As IASIS cleans out some hormone contaminated
neuro pathways, it helps reset the CNS and it’s sub
systems. Our journey appears to be how can we assist
and treat the damage that the high octane cortisol
has left behind? I think frequencies do the scrubbing
to clean the damaged neuro endocrine system. They
are using modulated music to correct those with ear
muscle dtysfunctioning (autism) and IASIS could be
doing the same.
Relationships sustain life when they are functional.
Adrenaline keeps us alive when events or relationships
give us danger or life threat.
My research pointed to the Polyvagal therapy instead of
talk therapy. Yoga, Feldenkrasis, relaxation techniques,
deep breathing, Emotion Freedom techniques
(tapping), acupuncture, cold water exposure, throat
vibrations (singing, gargling, Mongolian throat singing),
praying and others are bypassing thought processes
and assisting the vagus nerve reset and control what
“fear” (the automatic reaction trigger) sets in motion, so
social engagement, trust needs to be addressed. It’s my
belief IASIS can do this quicker but these homework
tools can supplement IASIS just as the IR light therapy.

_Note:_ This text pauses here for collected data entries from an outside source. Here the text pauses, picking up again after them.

/-- The meaning of REFERENCE_MAKE_EDGE (R215). -/
def execReferenceMakeEdge (d : DIx) (a : AIx) (s : State) : Host.Outcome State Fault Refusal := .next (s.done (referenceMakeEdge d a s))

/-- The meaning of SNAP (R211). -/
def execSnap (d : DIx) (a : AIx) (s : State) : Host.Outcome State Fault Refusal := .next (s.done (snap d a s))

end Sys2Proof.Machine
end

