/-- The meaning of FRAME_LINE_DEADLINE (R69). -/
def execFrameLineDeadline (d : DIx) (s : State) : Host.Outcome State Fault Refusal := .next (s.done (frameLineDeadline d s))

/-- The meaning of HEAD_PHY_LINK_LOSS (R78). -/
def execHeadPhyLinkLoss (d : DIx) (s : State) : Host.Outcome State Fault Refusal := .next (s.done (headPhyLinkLoss d s))

/-- The meaning of HEAD_PHY_LINK_UP (R79). -/
def execHeadPhyLinkUp (d : DIx) (s : State) : Host.Outcome State Fault Refusal := .next (s.done (headPhyLinkUp d s))

/-- The meaning of HEAD_RETRAIN_START (R78). -/
def execHeadRetrainStart (d : DIx) (cause : Fin 5) (s : State) : Host.Outcome State Fault Refusal := .next (s.done (headRetrainStart d cause s))

/-- The meaning of HEAD_FRAMES_MISSING (R78). -/
def execHeadFramesMissing (d : DIx) (s : State) : Host.Outcome State Fault Refusal := .next (s.done (headFramesMissing d s))

/-- The meaning of HEAD_STATUS_MISSING (R78). -/
def execHeadStatusMissing (d : DIx) (s : State) : Host.Outcome State Fault Refusal := .next (s.done (headStatusMissing d s))

/-- The meaning of HEAD_RETRAIN (R78). -/
def execHeadRetrain (d : DIx) (s : State) : Host.Outcome State Fault Refusal := .next (s.done (headRetrainReq d s))

/-- The meaning of HEAD_RETRAIN_WINDOW_EXPIRED (R80). -/
def execHeadRetrainWindowExpired (d : DIx) (s : State) : Host.Outcome State Fault Refusal := .next (s.done (headRetrainWindowExpired d s))

/-- The meaning of HEAD_BRINGUP_REPEAT (R80). -/
def execHeadBringupRepeat (d : DIx) (s : State) : Host.Outcome State Fault Refusal := .next (s.done (headBringupRepeat d s))

end Sys2Proof.Machine
end

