/-- QUICKTHORN_TRIP on trigger `bit` of R410. -/
def quickthornTrip (bit : Fin 5) (byS byA : Bool) (s : State) : State :=
  s.onM fun s => if bit.val = 4 ∧ s.claimStuck = false then s else s.qtTrip bit.val byS byA

/-- WATCHDOG_SERVICE: counts between 2 ms and 8 ms after the previous one and with the right word; anything else is an expiry (R409). -/
def watchdogService (right : Bool) (s : State) : State :=
  s.onM fun s =>
    let el := s.now - s.flt.wdogAt
    if right && decide (msT 2 ≤ el) && decide (el ≤ msT 8) then
      let m := (msT 8 - el) / 160
      ({ s with flt := { s.flt with wdogAt := s.now, wdogSeq := s.flt.wdogSeq + 1 } } : State).wr F.FLT_WDOG_MARGIN (min m (s.rd F.FLT_WDOG_MARGIN))
    else s.qtTrip 1 true true

/-- WATCHDOG_EXPIRY: 8 ms without a valid service (R409, R410). -/
def watchdogExpiry (s : State) : State := s.onM fun s => if s.past s.flt.wdogAt (msT 8) then s.qtTrip 1 true true else s

/-! ## The ENG clock (R391, R393) -/

/-- ENG_CLOCK_LOSS (R391 cause 4). -/
def engClockLoss (s : State) : State :=
  s.onM fun s =>
    if s.flag F.FLT_CLK_ENG then
      let s := { (s.setF F.FLT_CLK_ENG false) with flt := { s.flt with engLostAt := some s.now, engBackAt := none, engTested := [] } }
      let s := allP.foldl (fun t p => t.dropFrame p) s
      ((s.faultM).stage 0x4D0D sysRec [(s.reg F.FLT_CLK.addr).toNat]).enterSafe 4
    else s

/-- Cause 4 clears when the clock has been in tolerance for 10 ms and every pair has passed its golden test (R391). A FAULTY pair takes none. -/
def State.engClear (s : State) : State :=
  match s.flt.engBackAt with
  | some t =>
    if s.past t (msT 10) && allP.all (fun p => !s.pairHere p || s.pst p == pFaulty || s.flt.engTested.contains p.val) then
      ({ s with flt := { s.flt with engLostAt := none, engBackAt := none, engTested := [] } } : State).clearCause 4
    else s
  | none => s

/-- CYCLE_DUE: HOURS has reached 24 (R395). -/
def cycleDue (d : DIx) (s : State) : State :=
  s.onD d fun s =>
    let h := s.rd (F.FLT_DWY_HOURS d.val)
    if 24 ≤ h ∧ s.flag (F.FLT_DWY_CYCLE_DUE d.val) = false then
      ((s.setF (F.FLT_DWY_CYCLE_DUE d.val) true).setF F.FLT_STATUS_CYCLE_DUE true).stage 0x4D0B d.val [h]
    else s

/-! ## Clearing fence sources (R388) -/

/-- Clear the source bits whose condition holds now; those that wait for an event clear with it. -/
def State.fenceSweep (s : State) (d : DIx) : State :=
  let c := fun (t : State) (src : Nat) (ok : Bool) => if bitOf (t.fenceSet d) (src - 1) && ok then t.fenceClear d src else t
  let j := asicOf d
  let s := c s 3 (allA.all (fun a => !s.flag (F.POS_STATUS_LOSS d a)))
  let s := c s 4 (s.supplyOk d)
  let s := c s 5 (s.flag (F.FIO_STATUS_LINK_OK j) && s.flag (F.FIO_STATUS_ALIVE_OK j) && (s.asic j).armed)
  let s := c s 6 (decide (s.rd (F.LOCK_STATUS_I_LOCK d) < 50))
  let s := c s 7 (!s.flag (F.PD_STATUS_GUARD_OPEN d) && !s.flag (F.PD_STATUS_GUARD_FAULT d))
  let s := c s 12 (s.doorPlaced d)
  let s := c s 13 (s.modState != 4)
  let s := c s 14 (s.flag (F.PLC_DWY_MOVE_PENDING d.val) == false && [poolSes, poolEng, poolDram, poolRec].all (fun p => s.resOf d p != noRes))
  c s 11 (s.fenceSet d == 2 ^ 10 && !s.flt.windows.any (fun w => w.ofDwy d.val) && !s.standingNow d)

/-! ## The commands of this file -/

/-- The meaning of LINE_RECEIVED (R66). -/
def execLineReceived (d : DIx) (ok : Bool) (p : List Byte) (cf : CheckFault) (s : State) : Host.Outcome State Fault Refusal := .next (s.done (lineReceived d ok p cf s))

/-- The meaning of DRIVE_FB_RECEIVED (R185). -/
def execDriveFbReceived (d : DIx) (ok : Bool) (p : List Byte) (cf : CheckFault) (s : State) : Host.Outcome State Fault Refusal := .next (s.done (driveFbReceived d ok p cf s))

/-- The meaning of DRAM_UNCORRECTABLE (R401). -/
def execDramUncorrectable (addr : Word) (region : Fin 33) (scrub : Bool) (s : State) : Host.Outcome State Fault Refusal := .next (s.done (dramUncorrectable addr region scrub s))

/-- The meaning of FABRIC_FAULT (R402). -/
def execFabricFault (port : Byte) (data : Bool) (s : State) : Host.Outcome State Fault Refusal := .next (s.done (fabricFault port data s))

/-- The meaning of SEQUENCER_MISMATCH (R404). -/
def execSequencerMismatch (d : DIx) (s : State) : Host.Outcome State Fault Refusal := .next (s.done (sequencerMismatch d s))

/-- The meaning of COMPARATOR_SELFTEST (R404). -/
def execComparatorSelftest (slot : Fin 34) (flagged : Bool) (s : State) : Host.Outcome State Fault Refusal := .next (s.done (comparatorSelftest slot flagged s))

/-- The meaning of CVU_REBOUND (R408). -/
def execCvuRebound (u : UIx) (pass : Bool) (s : State) : Host.Outcome State Fault Refusal := .next (s.done (cvuRebound u pass s))

/-- The meaning of WATCHDOG_SERVICE (R409). -/
def execWatchdogService (right : Bool) (s : State) : Host.Outcome State Fault Refusal := .next (s.done (watchdogService right s))

/-- The meaning of WATCHDOG_EXPIRY (R409). -/
def execWatchdogExpiry (s : State) : Host.Outcome State Fault Refusal := .next (s.done (watchdogExpiry s))

/-- The meaning of QUICKTHORN_TRIP (R411). -/
def execQuickthornTrip (bit : Fin 5) (byS byA : Bool) (s : State) : Host.Outcome State Fault Refusal := .next (s.done (quickthornTrip bit byS byA s))

/-- The meaning of ENG_CLOCK_LOSS (R391). -/
def execEngClockLoss (s : State) : Host.Outcome State Fault Refusal := .next (s.done (engClockLoss s))

/-- The meaning of CYCLE_DUE (R395). -/
def execCycleDue (d : DIx) (s : State) : Host.Outcome State Fault Refusal := .next (s.done (cycleDue d s))

end Sys2Proof.Machine
end

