-- ==== Sys2Proof/Machine/Recorder.lean ====
section
/-!
DEFINITION. Machine/Recorder.lean: the cycle recorder (chapter 15): numbers, page buffers and programs (R447–R454), areas and blocks (R455–R458),
slot classes (R459, R460), the snapshot and forensic windows (R461–R464), histograms and checkpoints (R465–R469), scrub and refresh (R470, R471)
and the stop (R472).
-/
namespace Sys2Proof.Machine

/-! ## Records and slots (R443, R444, R448, R459) -/

/-- Highest number assignable (R447). -/
def lastNumber : Nat := 0xFFFFFFFFFFFE

/-- The 64 bytes of a record with a number; AREA_F and ADJ are set as it is programmed (R443, R444, R448). -/
def recBytes (num : Nat) (r : Rec) (areaF : Bool) : List Byte :=
  let body := fun flags =>
    leBytes 6 num ++ leBytes 2 r.code ++ leBytes 1 r.dwy ++ leBytes 1 flags ++ leBytes 2 r.rep ++ leBytes 4 r.gen ++
    (List.range 11).flatMap (fun i => leBytes 4 (nth r.ws i 0))
  let flags := r.flags + (if areaF then 8 else 0)
  let b := body flags
  if crc32c b = 0xFFFFFFFF then withCrc (body (flags + 128)) else withCrc b

/-- Bytes of a slot of the record area; a slot never written reads 0xFF (R459). -/
def State.slotBytes (s : State) (n : Nat) : List Byte := match s.recd.slots.find? (fun x => x.1 == n) with | some x => x.2 | none => List.replicate 64 0xFF

/-- Class of 64 bytes whose two reads agree (R459). -/
def slotClassOf (b : List Byte) : SlotClass :=
  if b.all (· == 0xFF) then .erased
  else if fieldAt b 60 4 ≠ 0xFFFFFFFF ∧ fieldAt b 60 4 = crc32c (b.take 60) then .committed
  else if fieldAt b 60 4 = 0xFFFFFFFF then .uncommitted
  else .torn

/-- Class of a slot (R459, R470). -/
def State.slotClass (s : State) (n : Nat) : SlotClass :=
  let c := slotClassOf (s.slotBytes n)
  if c = .committed ∧ s.recd.tornIdx.contains n then .torn else c

/-- Number of a stored record. -/
def seqOf (b : List Byte) : Nat := fieldAt b 0 6

/-- Block of a slot (R455). -/
def blkOfSlot (n : Nat) : Nat := 4 + n / 4096

/-! ## Blocks and streams (R455–R458) -/

/-- What is known of a block. -/
def State.blk (s : State) (b : Nat) : Blk := Al.get (fun _ => {}) s.recd.blks b

/-- Change a block. -/
def State.modBlk (s : State) (b : Nat) (f : Blk → Blk) : State :=
  { s with recd := { s.recd with blks := Al.set (fun _ => {}) s.recd.blks b (f (s.blk b)) } }

/-- Effective mode SEV (R457): the directory's mode. -/
def State.modeSev (s : State) : Bool := s.recd.dir.mode == 1

/-- Stream of a record: its severity in mode SEV, one stream otherwise (R452). -/
def State.streamOf (s : State) (r : Rec) : Nat := if s.modeSev then r.flags % 4 else 0

/-- A stream. -/
def State.strm (s : State) (i : Nat) : Stream := nth s.recd.strms i {}

/-- Change a stream. -/
def State.modStrm (s : State) (i : Nat) (f : Stream → Stream) : State := { s with recd := { s.recd with strms := setNth s.recd.strms i (f (s.strm i)) } }

/-- Show RETIRED, F_STATE, mode, F_COUNT and REFRESHES (R474). -/
def State.showArea (s : State) : State :=
  let d := s.recd.dir
  let s := s.wrSat F.REC_STATUS_RETIRED (s.recd.blks.countP (fun x => x.2.retired))
  let s := (s.wr F.REC_STATUS_F_STATE d.fState).wr F.REC_STATUS_MODE d.mode
  (s.wr F.REC_AREA_F_COUNT d.fCount).wrSat F.REC_AREA_REFRESHES d.refreshes

/-- Stop the recorder (R472). -/
def State.stopRecorder (s : State) (cause : Nat) : State := (s.setF F.REC_STATUS_STOPPED true).wr F.REC_STATUS_STOP_CAUSE cause

/-- Is a block held by a stream, being erased, part of area F, or the copy of a refresh? -/
def State.blkBusy (s : State) (b : Nat) : Bool :=
  s.recd.strms.any (fun t => t.blk == some b || t.ready == some b) || (match s.recd.erasing with | some e => e.2 == b | none => false) ||
  (decide (s.recd.dir.fState ≠ 0) && !s.modeSev && s.recd.dir.fBlocks.contains b) || s.recd.copies.any (fun c => c.2 == b)

/-- Blocks of a severity, counting its write block. -/
def State.blksOfSev (s : State) (sev : Nat) : Nat := s.recd.blks.countP (fun x => x.2.used && !x.2.retired && x.2.sev == sev)

/-- The block that stream i takes next (R456, R457): an unused one, the lowest index first, else the one with the lowest first number that
the stream may erase. -/
def State.pickBlock (s : State) (i : Nat) : Option Nat :=
  let all := (List.range 1020).map (· + 4)
  let free := all.filter (fun b => !s.blkBusy b && !(s.blk b).retired)
  match free.find? (fun b => !(s.blk b).used) with
  | some b => some b
  | none =>
    let ok := fun b => !s.modeSev || (decide ((s.blk b).sev ≤ i) && ((s.blk b).sev == i || decide (8 < s.blksOfSev (s.blk b).sev)))
    (free.filter ok).foldl (fun best b => match best with
      | none => some b
      | some c => if (s.blk b).first < (s.blk c).first then some b else some c) none

/-- The block of area F that is written next (R456): the first that has taken no record of F yet and is not retired (R458). -/
def State.nextF (s : State) : Option Nat :=
  s.recd.dir.fBlocks.find? (fun b => !(s.blk b).retired && !((s.blk b).used && (s.blk b).areaF))

/-- The stream needs another block soon: 64 or fewer free pages (R458). -/
def Stream.low (t : Stream) : Bool := t.blk.isNone || decide (448 ≤ t.page)

/-- A writable page is ready for a stream (R452). -/
def State.writable (s : State) (i : Nat) : Bool := match (s.strm i).blk with | some _ => decide ((s.strm i).page < 512) | none => false

/-- Make the next block ready for a stream, erasing it if it holds anything (R458). No block left writable for the stream stops the recorder (R472). -/
def State.prepare (s : State) (i : Nat) : State :=
  let t := s.strm i
  if t.ready.isSome || !t.low || s.flag F.REC_STATUS_STOPPED then s
  else
    let inF := !s.modeSev && s.recd.dir.fState == 1 && i == 0
    match (match (if inF then s.nextF else none) with | some b => some b | none => s.pickBlock i) with
    | none => if s.recd.erasing.isSome || s.writable i then s else s.stopRecorder 2
    | some b =>
      if !(s.blk b).used then s.modStrm i (fun t => { t with ready := some b })
      else if s.recd.erasing.isSome then s
      else { s with recd := { s.recd with erasing := some (i, b) } }

/-- A stream moves to its ready block when its write block is full or absent. -/
def State.advance (s : State) (i : Nat) : State :=
  let s := s.prepare i
  let t := s.strm i
  let s := if t.blk.isNone || decide (512 ≤ t.page) then
      match t.ready with
      | some b => (s.modStrm i (fun _ => { blk := some b, page := 0, ready := none })).modBlk b (fun x => { x with
          used := true, sev := i, first := 0, last := 0, areaF := !s.modeSev && s.recd.dir.fState == 1 && s.recd.dir.fBlocks.contains b })
      | none => s
    else s
  s.prepare i

/-- Does stream i write into area F now (R456)? -/
def State.intoF (s : State) (i : Nat) : Bool :=
  !s.modeSev && i == 0 && s.recd.dir.fState == 1 && (match (s.strm 0).blk with | some b => s.recd.dir.fBlocks.contains b | none => false)

/-- A change of the directory (R467). -/
def State.modDir (s : State) (f : Dir → Dir) : State :=
  State.showArea { s with recd := { s.recd with dir := { (f s.recd.dir) with gen := s.recd.dir.gen + 1 } } }

/-- Take n blocks for area F: unused ones first, then those with the lowest first numbers. -/
def State.pickF (s : State) : Nat → State
  | 0 => s
  | n + 1 =>
    let s := s.pickF n
    match s.pickBlock 0 with
    | some b => { s with recd := { s.recd with dir := { s.recd.dir with fBlocks := s.recd.dir.fBlocks ++ [b] } } }
    | none => s

/-- Area F opens (R456): sixteen blocks are set aside, and the stream moves into the first of them. -/
def State.openF (s : State) : State :=
  let s := { s with recd := { s.recd with dir := { s.recd.dir with fState := 1, fCount := 0, fBlocks := [], fTime := 0, fHours := 0 }, fHoursAt := s.now, fGen := none } }
  let s := s.pickF 16
  let s := s.modDir (fun d => d)
  (s.modStrm 0 (fun _ => { blk := none, page := 0, ready := none })).advance 0

/-- Block `b` of area F takes no further page: with no other left, F is FULL, and the stream goes on in area C (R456). DEDUCED (log entry 203): a
retired block of F leaves its free slots unused. -/
def State.endF (s : State) (b : Nat) : State :=
  if s.modeSev || s.recd.dir.fState != 1 || s.nextF.isSome then s
  else (s.modDir (fun d => { d with fState := 2 })).modStrm 0 (fun t => if t.blk = some b then { t with blk := none, page := 0 } else t)

/-! ## Histograms and extremes (R465, R466) -/

/-- Lowest edge and width of histogram h (R465). -/
def histBase (h : Nat) : Int × Nat :=
  nth [(0, 100), (0, 100), (-80, 15), (-80, 15), (0, 50), (0, 50), (-1280, 80), (0, 1000), (0, 500), (0, 10), (0, 10), (0, 50), (0, 50), (-128, 8),
    (-128, 8), (0, 8)] h (0, 1)

/-- The value that a cycle record gives histogram h, if the cycle measured it (R449, R465). -/
def histValue (ws : List Nat) (h : Nat) : Option Int :=
  let w := fun i => nth ws i 0
  let u := fun (i lo n none_ : Nat) => if bitsOf (w i) lo n = none_ then none else some ((bitsOf (w i) lo n : Nat) : Int)
  let sg := fun (i lo n none_ : Nat) => if bitsOf (w i) lo n = none_ then none else some (signed n (bitsOf (w i) lo n))
  match h with
  | 0 => u 0 0 16 0xFFFF
  | 1 => u 0 16 16 0xFFFF
  | 2 => sg 1 0 16 0x8000
  | 3 => sg 1 16 16 0x8000
  | 4 => some ((bitsOf (w 3) 0 16 : Nat) : Int)
  | 5 => if bitOf (w 5) 19 then sg 4 0 16 0x8000 else none
  | 6 => if bitOf (w 5) 19 then sg 4 16 16 0x8000 else none
  | 7 => if 1 ≤ bitsOf (w 5) 16 3 ∧ bitsOf (w 5) 16 3 ≤ 4 then some ((bitsOf (w 5) 0 16 : Nat) : Int) else none
  | 8 => some ((w 6 : Nat) : Int)
  | 9 => u 8 0 12 0xFFF
  | 10 => u 8 12 12 0xFFF
  | 11 => u 9 0 12 0xFFF
  | 12 => u 9 12 12 0xFFF
  | 13 => sg 8 24 8 0x80
  | 14 => sg 9 24 8 0x80
  | _ => u 7 16 8 0xFF

/-- Count one value in histogram h (R465, R466). -/
def Hist.add (x : Hist) (num h : Nat) (v : Int) : Hist :=
  let base := histBase h
  let bin := (clampI 0 31 ((v - base.1) / (base.2 : Int))).toNat
  let up := fun (l : List (Nat × Nat)) k => Al.set (fun _ => 0) l k (min 0xFFFFFFFF (Al.get (fun _ => 0) l k + 1))
  let lower := match Al.get (fun _ => none) x.ext (2 * h) with | some e => decide (v < e.1) | none => true
  let higher := match Al.get (fun _ => none) x.ext (2 * h + 1) with | some e => decide (e.1 < v) | none => true
  let e1 := if lower then Al.set (fun _ => none) x.ext (2 * h) (some (v, num)) else x.ext
  let e2 := if higher then Al.set (fun _ => none) e1 (2 * h + 1) (some (v, num)) else e1
  { bins := up x.bins (32 * h + bin), tot := up x.tot h, ext := e2 }

/-- Count a whole cycle record. -/
def Hist.addCycle (x : Hist) (num : Nat) (ws : List Nat) : Hist :=
  (List.range 16).foldl (fun y h => match histValue ws h with | some v => y.add num h v | none => y) x

/-- The deltas that a counted cycle record gives the partner (R426, R473): one entry per bin increment and per new extreme. -/
def histDeltas (d num : Nat) (old new : Hist) (ws : List Nat) : List (List Byte) :=
  (List.range 16).flatMap (fun h =>
    match histValue ws h with
    | none => []
    | some v =>
      let base := histBase h
      let bin := (clampI 0 31 ((v - base.1) / (base.2 : Int))).toNat
      let ext := fun k => if Al.get (fun _ => none) old.ext k == Al.get (fun _ => none) new.ext k then []
        else [leBytes 1 d ++ [2] ++ leBytes 1 k ++ [0] ++ leBytes 4 (unsigned 32 v) ++ leBytes 4 num]
      [leBytes 1 d ++ [1] ++ leBytes 1 h ++ leBytes 1 bin ++ leBytes 4 1 ++ [0, 0, 0, 0]] ++ ext (2 * h) ++ ext (2 * h + 1))

/-- Histograms of a doorway number. -/
def State.histOf (s : State) (d : Nat) : Hist := if h : d < 24 then (s.dwy ⟨d, h⟩).hist else {}

/-- Change the histograms of a doorway number. -/
def State.modHist (s : State) (d : Nat) (f : Hist → Hist) : State := if h : d < 24 then s.modDwy ⟨d, h⟩ (fun x => { x with hist := f x.hist }) else s

/-! ## Checkpoints (R467, R468) -/

/-- Hours of operation since area F opened or was refreshed (R467). -/
def State.fHoursNow (s : State) : Nat :=
  if !s.modeSev && s.recd.dir.fState == 0 then s.recd.dir.fHours else s.recd.dir.fHours + (s.now - s.recd.fHoursAt) / msT 3600000

/-- F_HOURS enters the directory, which is a change of it (R467). -/
def State.noteHours (s : State) : State :=
  let n := s.fHoursNow - s.recd.dir.fHours
  if n = 0 then s
  else State.modDir { s with recd := { s.recd with fHoursAt := s.recd.fHoursAt + n * msT 3600000 } } (fun d => { d with fHours := d.fHours + n })

/-- Histograms and extremes in the layout of bytes 128–2623 of R467. -/
def histBytes (h : Hist) : List Byte :=
  (List.range 512).flatMap (fun k => leBytes 4 (Al.get (fun _ => 0) h.bins k)) ++ (List.range 16).flatMap (fun k => leBytes 4 (Al.get (fun _ => 0) h.tot k)) ++
  (List.range 32).flatMap (fun k => match Al.get (fun _ => none) h.ext k with
    | some e => leBytes 4 (unsigned 32 e.1) ++ leBytes 6 e.2 ++ [0, 0]
    | none => List.replicate 12 0)

/-- The 4 KiB of a checkpoint image (R467). -/
def ckBytes (i : CkImg) : List Byte :=
  let d := i.dir
  withCrc (leBytes 4 0x54504B43 ++ leBytes 1 i.dwy ++ leBytes 1 (b2n i.roll) ++ leBytes 2 0 ++ leBytes 4 i.no ++ leBytes 6 i.lastSeq ++ leBytes 2 0 ++
    leBytes 4 d.gen ++ leBytes 1 d.mode ++ leBytes 1 d.fState ++ leBytes 2 d.refreshes ++ leBytes 4 d.fCount ++
    (List.range 16).flatMap (fun k => leBytes 2 (nth d.fBlocks k 0)) ++ leBytes 8 d.fTime ++ leBytes 4 d.fHours ++ leBytes 6 d.epochSeq ++ leBytes 2 0 ++
    List.replicate 44 0 ++ histBytes i.hist ++ List.replicate 1468 0xFF)

/-- Put one image of a doorway number (0xFF: directory only) into slot r of a block; its adaptation offsets are stored with it (R125). -/
def State.putImage (s : State) (blk r d : Nat) (roll : Bool) : State :=
  let s := s.noteHours
  let pos := s.recd.ckImgs.countP (fun i => i.blk == blk && i.slot == r)
  let img : CkImg := { blk := blk, slot := r, pos := pos, dwy := d, roll := roll, no := s.recd.ckNo + 1, lastSeq := Al.get (fun _ => 0) s.recd.ckLast d,
                       dir := s.recd.dir, hist := if h : d < 24 then (s.dwy ⟨d, h⟩).hist else {} }
  let s := if h : d < 24 then s.storeOffsets ⟨d, h⟩ else s
  { s with recd := { s.recd with ckNo := s.recd.ckNo + 1, ckImgs := s.recd.ckImgs ++ [img], ckSince := Al.set (fun _ => 0) s.recd.ckSince d 0 } }

/-- A roll into an erased block (R468): it takes an image of every declared doorway and of every directory-only slot, and becomes current; every image
asked for meanwhile is among them. -/
def State.rollInto (s : State) (b : Nat) : State :=
  let dirs := s.recd.ckImgs.any (fun i => i.dwy == 0xFF && i.blk != b) || s.declaredList.isEmpty
  let s := { s with recd := { s.recd with ckImgs := s.recd.ckImgs.filter (fun i => i.blk != b) } }
  let s := s.declaredList.foldl (fun t d => if t.resOf d poolRec = noRes then t else t.putImage b (t.resOf d poolRec) d.val true) s
  let s := if dirs then s.putImage b 0 0xFF true else s
  State.setF (State.setF { s with recd := { s.recd with ckBlk := b, roll := none, rollBoot := false } } F.REC_STATUS_ROLLING false) F.REC_CTL_CHECKPOINT false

Case study: I helped a child correct most of his behavior
problems, even after PTSD therapy from another source
failed. I was tasked to restore faith in therapy gone
wrong, another form of trauma. It didn’t take long
to realize he was trapped in a chaotic environment
of no trust and understanding, my pleas to suspend
corporate punishment went unheard. I assessed the
clients environment, using the ACE survey and the
Global Assessment of Relational Functioning (GARF).
This addresses systemic change measures instead of
just behavioral change. I tasked the guardian to contact
the school to determine if they assess for trauma and
do they know how to interact with a trauma child. The
negative answer led to switching to a school that treat
trauma children differently. The child went from failing
all classes to some “A”s in the new school.
Caution: As providers we must realize that our facial
expressions are signaling the client to be fearful or not,
their trust factor is contaminated. It’s not only what
we say, sometimes it is “how we say it”, that sets the
therapeutic process in motion. Everyone’s ANS reads
another’s facial expressions, but we don’t see our own
facial expression, it is set by our ANS. Our duty face
maybe disturbing to the client but our compassion
face, offers hope.
First responders and IASIS providers can create hope
in someone by expressing compassion in their face,
Don’t let the client’s trauma face, body language set
your facial reaction, note it and watch their body, face
language changes during your treatments. I see the
change about halfway through the IASIS session. It is
worth helping someone feel better and live longer. To
see a child’s face turn flat from trauma to a thankful
grin is truly priceless. Helping a parent is helping a
child that becomes a parent one day that builds trust
in another child.
Should we look into family required treatment? I
trained our juvenile courts to accept this challenge. Will
they? I was only able to point to the pathway, the culture
usually resist a homeostasis change. Something else
to chew on. Correcting the hierarchy in dysfunctional
trauma families is another story that needs to be told
but let’s chew and digest this first. Collaboration among
Iasis providers will bring improved practices.